/-- Test an instance's count after an arrival (BARRIER_PHASE_COMPLETE, R242): a root completes, another instance sends
BAR_ARRIVE to its parent. -/
def State.barTest (s : State) (h i : Nat) : State × List Ev :=
  let b := s.bar h i
  if b.conf ∧ b.expect ≤ b.arrived ∧ !b.sentUp then
    match b.parent with
    | none => s.barComplete h i
    | some p =>
      let s := s.modBar h i fun b => { b with sentUp := true }
      if p / 2 ^ 14 = s.fabAddr ∧ !s.hubAway (bits p 13 8) then (s, [.barArrive p (s.barName h i)])
      else
        (s.send (.ctrl 0x10 ⟨0, false, BitVec.ofNat 16 s.fabAddr, BitVec.ofNat 16 (p / 2 ^ 14), BitVec.ofNat 6 h,
          BitVec.ofNat 32 (p % 2 ^ 14), BitVec.ofNat 16 i, BitVec.ofNat 16 b.owner, BitVec.ofNat 64 b.phase, 0⟩), [])
  else (s, [])

/-- A local arrival of core `c` for a context (R242): the core's arrival phase is recorded. -/
def State.barArriveCore (s : State) (h i c : Nat) (p : Principal) : State × List Ev :=
  if (s.cluster h).clamped then (s, []) else
  let s := s.hubMessage h
  let b := s.bar h i
  if b.conf && s.syncPermits b.owner b.keyh p then
    let ph := if b.sentUp then (b.phase + 1) % 2 ^ 32 else b.phase
    let key := phaseKey (s.core c).ctx (s.core c).vcore
    (s.modBar h i fun b => { b with arrived := b.arrived + 1, corePhase := Tbl.set b.corePhase key ph }).barTest h i
  else (s.synCount h .deny, [])

/-- A child's arrival at a parent instance (R242): a 65th child of one phase is discarded and counted. -/
def State.barArriveChild (s : State) (h i child : Nat) (p : Principal) : State × List Ev :=
  if (s.cluster h).clamped then (s, []) else
  let s := s.hubMessage h
  let b := s.bar h i
  if b.conf && s.syncPermits b.owner b.keyh p then
    let full := if b.sentUp then b.nextChildren.length else b.children.length
    if 64 ≤ full then (s.synCount h .badmsg, [])
    else
      (s.modBar h i fun b =>
        if b.sentUp then { b with arrived := b.arrived + 1, nextChildren := b.nextChildren ++ [child] }
        else { b with arrived := b.arrived + 1, children := b.children ++ [child] }).barTest h i
  else (s.synCount h .deny, [])

/-- BAR_DONE at a child instance (R242, R243): its phase completes, or with NO_SUCH it unconfigures in turn. -/
def State.barDoneAt (s : State) (h i status : Nat) : State × List Ev :=
  let s := s.hubMessage h
  let b := s.bar h i
  if !b.conf then (s, [])
  else if status = Sync.ok then
    if b.sentUp then
      let r := s.barComplete h i
      let t := r.1.barTest h i
      (t.1, r.2 ++ t.2)
    else (s, [])
  else
    let s := s.modBar h i fun _ => Barrier.reset
    let r := s.releaseBar h i 0 Sync.noSuch
    let t := r.1.tellChildren b.owner b.phase Sync.noSuch (b.children ++ b.nextChildren)
    (t.1, r.2 ++ t.2)

/-- An instance is unconfigured by its owner's loss or teardown (R243). -/
def State.barUnconfigure (s : State) (h i : Nat) : State × List Ev := s.barDoneAt h i Sync.noSuch

/-! ### Loss of a context (R316) -/

/-- Stop a core as for a core fault (R84, R316). -/
def Core.halt (k : Core) : Core :=
  match k.ctl with
  | .idle => k
  | _ => { k with ctl := .faulted, held := [] }
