/-- Whether queue `i` holds the command that has asked for a teardown: the queue goes with its completion. -/
def Context.lastCmd (x : Context) (i : Nat) : Bool :=
  match x.teardown with
  | some (.command q _) => q == i
  | _ => false

/-- Entries that a doorbell covers before step 4 complete with TEARDOWN too (Table 10-12, step 1). -/
def State.endRings (s : State) (n : Nat) : State :=
  (s.ownQueues n).foldl (fun s i => s.fetchAll i ((s.queue i).ahead (s.queue i).tail)) s

/-- Step 4, free: cores and scratch zeroed; allocations, save areas, regions, windows and queues freed. -/
def State.freeCtxParts (s : State) (n : Nat) : State :=
  let x := s.ctx n
  let p := x.part
  let cs := (s.cores.filter fun e => e.2.ctx == n).map fun e => e.1
  let s := cs.foldl (fun s c =>
    ((s.modCore c Core.wipe).dropWaits (Waiter.ofCore c)).modCluster (clusterOf c) fun k => { k with
      scratch := [], csmBad1 := [], csmBad2 := [] }) s
  let r := s.ungrantAll p ((s.part p).allocs.filter fun a => decide (a.ctx = n) && a.kind != .shared)
  let stopped := distinct (((s.part p).regions.filter fun g => g.suspect && decide (g.owner = n)).flatMap fun g => s.windowOwners p g)
  let s := r.1.settle (r.2 ++ (stopped.filter fun k => k ≠ n).map .lose)
  let s := s.modPart p fun q => { q with
    regions := q.regions.filter fun g => g.owner ≠ n
    windows := q.windows.filter fun w => w.2.owner ≠ n }
  (s.ownQueues n).foldl (fun s i => if x.lastCmd i then s.modQueue i fun k => { k with closing := true } else s.freeQueue i) s

/-- Step 5, fences: owned fences enter ERROR, imports are released, owned barrier instances are unconfigured, and every owned
fence in ERROR without imports becomes FREE. -/
def State.fenceStep (s : State) (n : Nat) : State :=
  let s := s.settle ((s.ownedFences n).map .fenceErr)
  let s := (s.ctx n).imports.foldl (fun s name => s.releaseName n name) s
  let s := s.settle ((s.ownedBars n).map fun b => .barDone b Sync.noSuch)
  let done := (s.fences.filter fun e => e.2.owner == n && e.2.state == .error && decide (e.2.imports = 0)).map fun e => e.1
  done.foldl (fun s f => s.freeFence f) s

/-- The residency ends when context `n`, the last bound to it, is torn down (R308). -/
def State.residencyStep (s : State) (p n : Nat) : State :=
  if (s.part p).residency.isSome && !(s.ctxs.any fun e => decide (e.1 ≠ n) && s.ctxBound e.1 p) then
    let r := s.endResidency p
    r.1.settle r.2
  else s

/-- Step 6, signal: the teardown completion of context `n`, which was `x`, on the ring of the command that asked for it or on the admin ring
with TAG 0. -/
def State.teardownDone (s : State) (n : Nat) (x : Context) : State :=
  let e := BitVec.ofNat 64 (x.energy / energyUnit)
  match x.teardown with
  | some (.command q place) => s.finish q place { status := St.ok, result := [e], drainForced := x.drainForced }
  | some why =>
    let detail := match why with
      | .lease => 0x01
      | .memberLost => 0x02
      | _ => 0x03
    let flags := b2n x.drainForced * 16
    s.pushGroup 0 ⟨0, 0, [completionHead St.ok flags 0 0 n detail ++ [0, 0, e, 0, 0, 0]]⟩
  | none => s

/-- The number becomes FREE; a job with no context left on the forme leaves the rotation. -/
def State.freeCtx (s : State) (n : Nat) : State :=
  let x := s.ctx n
  let s := { s with ctxs := Tbl.del s.ctxs n }
  let s := if (s.jobCtxs x.forme x.job).isEmpty then
      ({ s with jobs := s.jobs.filter fun j => !(decide (j.forme = x.forme) && decide (j.id = x.job)) }).modForme x.forme fun f =>
        { f with rotation := f.rotation.filter fun j => j ≠ x.job, running := if f.running = some x.job then none else f.running }
    else s
  s.reschedule x.forme []

/-- Steps 3 to 6 of a teardown (Table 10-12), after the entries rung before step 4. The queue that carried the command goes with its
completion. -/
def State.finishTeardown (s : State) (n : Nat) : State :=
  let x := s.ctx n
  let s := (s.endRings n).eraseCtx n
  let s := ((s.freeCtxParts n).fenceStep n).residencyStep x.part n
  (s.teardownDone n x).freeCtx n

/-- TEARDOWN_DRAIN_COMPLETE (R319): every request of the context has completed. -/
def State.teardownDrained (s : State) (n : Nat) : State :=
  if (s.ctx n).state = .tearing ∧ !s.outstandingOf n then s.finishTeardown n else s

/-- The bound of the drain (Table 10-12, step 2), in ns. -/
def drainBound : Nat := 20000000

**********

Exercise objective: Scan the entries above for the line containing "(.command q _) => q == i", and copy it and all lines after it exactly, down to and including the line containing "queues freed. -/".

Written solution:
  | some (.command q _) => q == i
  | _ => false

/-- Entries that a doorbell covers before step 4 complete with TEARDOWN too (Table 10-12, step 1). -/
def State.endRings (s : State) (n : Nat) : State :=
  (s.ownQueues n).foldl (fun s i => s.fetchAll i ((s.queue i).ahead (s.queue i).tail)) s

/-- Step 4, free: cores and scratch zeroed; allocations, save areas, regions, windows and queues freed. -/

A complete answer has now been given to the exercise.